Un foyer mono parental tenu par un brave homme qui travaille dur pour élever ses deux filles adolescentes. Tu as besoin d'aller loin pour voir ça ?
Une pauvre fille vaguement rebelle et plus vraisemblablement bornée qui tombe enceinte à quinze ans et choisit de garder l'enfant (qu'elle abandonnera quand même plus tard pour faire bonne mesure). Tu as besoin d'aller loin pour voir ça ?
-- Certes, mais tu n'es pas romantique, tu n'as même pas vu que ce film irradie l'amour. D'abord l'amour de ce père pour ses filles, n'est-ce pas extraordinaire ?
Ah ! Un père qui aime ses enfants, c'est extraordinaire ? Soit tu n'as pas d'enfants, soit il te manque un bout.
- Mais l'amour que suzanne porte à l'admirable jeune homme qu'elle croise, n'est-ce point magique ?
Si, bien sûr, l'amour est toujours magique mais ici je vois plutôt l'attirance un peu glauque que ressentent les filles paumées pour la petite gouape inculte qui partage leur banc au lycée. C'est d'une banalité affligeante. De surcroit j'ai rencontré des nanas que tu ne peux espérer séduire qu'en émaillant ton propos de citations surfant sur plusieurs siècles et conjuguées à l'imparfait du subjonctif, et bien ces mêmes nanas sont fascinées par l'histoire d'amour vécue par suzanne et le cornichon décrit ci-dessus. Ça c'est extraordinaire : on pourrait en faire un film sur la ou les dichotomies qui habitent l'âme humaine.
-- Il reste quand même le propos sur le destin, le fatum qui écrase cette fille du peuple.
Je n'y vois aucune fatalité mais un genre d'absurdité qui en pousse certains à faire, envers et contre tout, systématiquement, aveuglément, le mauvais choix. D'abord, contrairement à ses ainées, elle a eu le choix de pouvoir se protéger pour éviter la grossesse. Elle ne l'a pas fait. Ensuite elle aurait pu choisir l'IVG, certes c'est très difficile, c'est un acte capital, c'est un choix extrêmement poignant mais c'est quand même un choix que ses ainées n'avaient pas non plus. Elle ne l'a pas fait.
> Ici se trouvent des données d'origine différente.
-- ==== Sys2Proof/Syntax.lean ====
section
/-! DEFINITION. The commands of the block: one constructor per row of spec/opcode_table.json, with the row's operands.
A task instruction carries the fields of its two words (10 R212, Table 10-1); an event carries what comes from outside
the part (a sensor sample, a frame, a packet, the tiler's output), and everything else it needs is in State. -/

namespace Sys2Proof

/-- The fields of an instruction's word 0 after CLASS and OP, and its word 1 (10 R212, Table 10-1). `upsets` is no field: it is how
many of the vectors of an ee, ru, qz or sp instruction mismatch and reissue (17 R397; DESIGN CHOICE, log entry 4). -/
structure Fields where
  long : Bool := false
  mask : BitVec 3 := 0
  z    : Bool := false
  rd   : BitVec 5 := 0
  ra   : BitVec 5 := 0
  rb   : BitVec 5 := 0
  rc   : BitVec 5 := 0
  imm  : BitVec 29 := 0
  w1   : U64 := 0
  upsets : Nat := 0
deriving DecidableEq, Repr

/-- What a check of an error-correcting code says of one word or line (11 R240, 13 R303); `miscorrected` where more symbols of a line are
in error than the code detects. -/
inductive Ecc where
  | clean
  | corrected (symbol : BitVec 7)
  | uncorrectable
  | miscorrected
deriving DecidableEq, Repr

/-- The bits that come wrong from the read of an LPDDR5X line (13 R303): data bits by DQ pin and beat of the burst, bits of the four check
bytes, and the link errors before it, each of which the controller retries (Table 13-4). -/
structure LineErrs where
  data    : List (Fin 16 × Fin 32) := []
  check   : List (Fin 32) := []
  retries : Nat := 0
deriving DecidableEq, Repr

/-- The ports of a mesh router, in the order ties are broken (13 R292); `embankment` leads to E0 or E2 and `side` to E1 or
E3, since a corner router is joined to two embankments (13 R286). -/
inductive Port where
  | north | east | south | west | here | embankment | side
deriving DecidableEq, Repr

/-- The two networks of the fabric (13 R288, Table 13-2). -/
inductive Net where
  | request | response
deriving DecidableEq, Repr

/-- The kinds of mesh packet (13 Table 13-2). -/
inductive PacketKind where
  | readRequest | write | weirUpdate | watch | readResponse | writeAck | watchNotice
deriving DecidableEq, Repr

/-- The network of a packet kind (13 Table 13-2). -/
def PacketKind.net : PacketKind → Net
  | .readRequest => .request
  | .write => .request
  | .weirUpdate => .request
  | .watch => .request
  | .readResponse => .response
  | .writeAck => .response
  | .watchNotice => .response

/-- Whether packets of a kind carry a payload (13 Table 13-2). -/
def PacketKind.loaded : PacketKind → Bool
  | .write => true
  | .readResponse => true
  | _ => false

/-- The header of a mesh packet (13 R288): destination, source, source count, kind, payload length and address, and the byte
enables of a write, one mask for each 64-byte unit. Its payload is not held (log entry 30). -/
structure FabPacket where
  dest : BitVec 6
  src  : BitVec 6
  srcs : BitVec 6
  kind : PacketKind
  len  : BitVec 13
  addr : U64
  be   : List U64 := []
deriving DecidableEq, Repr

/-- The kinds of access a memory-side cache serves (13 R295). -/
inductive MscKind where
  | read | writeWhole | writePartial
deriving DecidableEq, Repr

/-- An access that reaches a memory-side cache (13 R295, R296): the attachment site it comes by, none for the embankment's own link
ports. -/
structure MscAcc where
  site : Option Site := none
  addr : U64
  kind : MscKind
  errs : LineErrs := {}
deriving DecidableEq, Repr

/-- The rest of an access that reaches the caches: its site, its errors, and the other accesses of the same fabric cycle (13 R296). -/
structure MscArrival where
  site   : Option Site := none
  errs   : LineErrs := {}
  others : List MscAcc := []
deriving DecidableEq, Repr

/-- The polder at which the loader or the output compressor ends a piece of work, and whether the check of that work disagrees
(17 R395). -/
structure CheckedEnd where
  p     : Pid
  upset : Bool := false
deriving DecidableEq, Repr

/-- A Palnex control frame with its CRC-32 (14 R311, Table 14-1). -/
structure Frame where
  type    : Byte
  lane    : Byte := 0
  len     : BitVec 16
  seq     : U32
  ackSeq  : U32 := 0
  status  : Byte := 0
  cls     : Byte
  tag     : BitVec 16
  payload : List Byte
  crc     : U32 := 0
deriving DecidableEq, Repr

/-- A stream packet with its CRC-32 (14 R318). -/
structure StreamPacket where
  type   : Byte
  stream : Byte
  len    : BitVec 16
  lseq   : U32
  offset : U64
  cred   : U32
  flags  : Byte
  data   : List Byte
  crc    : U32 := 0
deriving DecidableEq, Repr

/-- What a remote packet asks of a window (11 R261), or that the receiver refused a packet of the instruction at `pc` of polder
`p` of the module it goes to (11 R262; DESIGN CHOICE, log entry 58: how a refusal names its instruction). -/
inductive RemoteOp where
  | write (data : List Byte) (slotEnd : Bool)
  | read (len : BitVec 13)
  | signal (inc : BitVec 12)
  | refused (p : Fin 32) (pc : U32) (info : U32)
deriving DecidableEq, Repr

/-- A packet that crosses a Wilvar link: a mesh packet with coordinates, the peer offset of 11 R261, the dateline channel on
which it travels (14 R323), the source modules merged into its stream (R325), and the polder and pc of the instruction that sent it. -/
structure WilvarPacket where
  dest   : BitVec 12
  source : BitVec 12
  offset : BitVec 48
  op     : RemoteOp
  net    : Net
  dateline : Bool := false
  wsrc   : BitVec 6 := 1
  tag    : Fin 32 × U32 := (0, 0)
deriving DecidableEq, Repr

/-- The four stamps of a sync exchange, in ps, and the parent's timebase at it (14 R327). -/
structure SyncStamps where
  t1 : Int
  t2 : Int
  t3 : Int
  t4 : Int
  parentTb : U64
deriving DecidableEq, Repr

/-- A cadence announcement (14 R330, Table 14-7). -/
structure Announce where
  kind   : BitVec 4
  point  : Byte
  origin : BitVec 12
  seq    : BitVec 16
  stamp  : U64
deriving DecidableEq, Repr

/-- What the sensors give the power manager at the end of an epoch (16 R388). -/
structure EpochInputs where
  tjMean   : Int            -- mean of TJ_MAX over the epoch, 0.125 °C
  tjMax    : Int            -- largest TJ_MAX of the epoch, 0.125 °C
deriving DecidableEq, Repr

/-- What the polders of a quadrant would issue and did issue in a berm step (16 R378, R379). -/
structure BermInputs where
  demand : BitVec 7         -- fraction of full, in 64ths, rounded up
  gaps   : BitVec 32        -- issue cycles withheld in the step
  fills  : BitVec 32        -- filler cycles in the step
deriving DecidableEq, Repr

/-- Where link signal energy is detected in S1 and S2 (16 R385). -/
inductive LinkDetector where
  | palnex (lane : Bool)
  | wilvar (w : Fin 6)
deriving DecidableEq, Repr

/-- The strap pins sampled at input valid (18 R428, R432). -/
structure Straps where
  coolClass : BitVec 2
  addrSel   : BitVec 2
deriving DecidableEq, Repr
Dans ce premier volet, je ne vois pas où est la malchance.
Ensuite s'acoquiner avec un petit voleur suintant de médiocrité et pratiquer des cambriolages minables n'est quand même la meilleure méthode pour mener une vie paisible et heureuse. Bien sûr, le destin, la malchance, bref la police, frappe gentiment. Que fait notre belle, un peu sonnée par ce (gentil) coup du sort ? Elle se range ? Que nenni ! Elle a l'idée géniale de trafiquer de la drogue. Elle se fait gauler (note positive qui, pour beaucoup, signe la rédemption et la beauté du film : elle fait exprès de se faire gauler. C'est vrai mais vu le niveau d'excellence de ces deux bras cassés, ils n'auraient pas été bien loin, non plus).
Donc, hormis le fait qu'elle se dénonce elle-même, ce qui est quand même original, c'est un documentaire scrupuleusement précis sur la vie de ces millions d'êtres qui, englués qu'ils sont dans leur origine sociale et manipulés par un environnement outrageusement consumériste, se débattent misérablement pour essayer de vivre. Malheureusement il ne nous apprend rien car comment ignorer cela à moins d'être sourd, aveugle, tétraplégique et habiter sur Sirius le jour d'une panne de courant ?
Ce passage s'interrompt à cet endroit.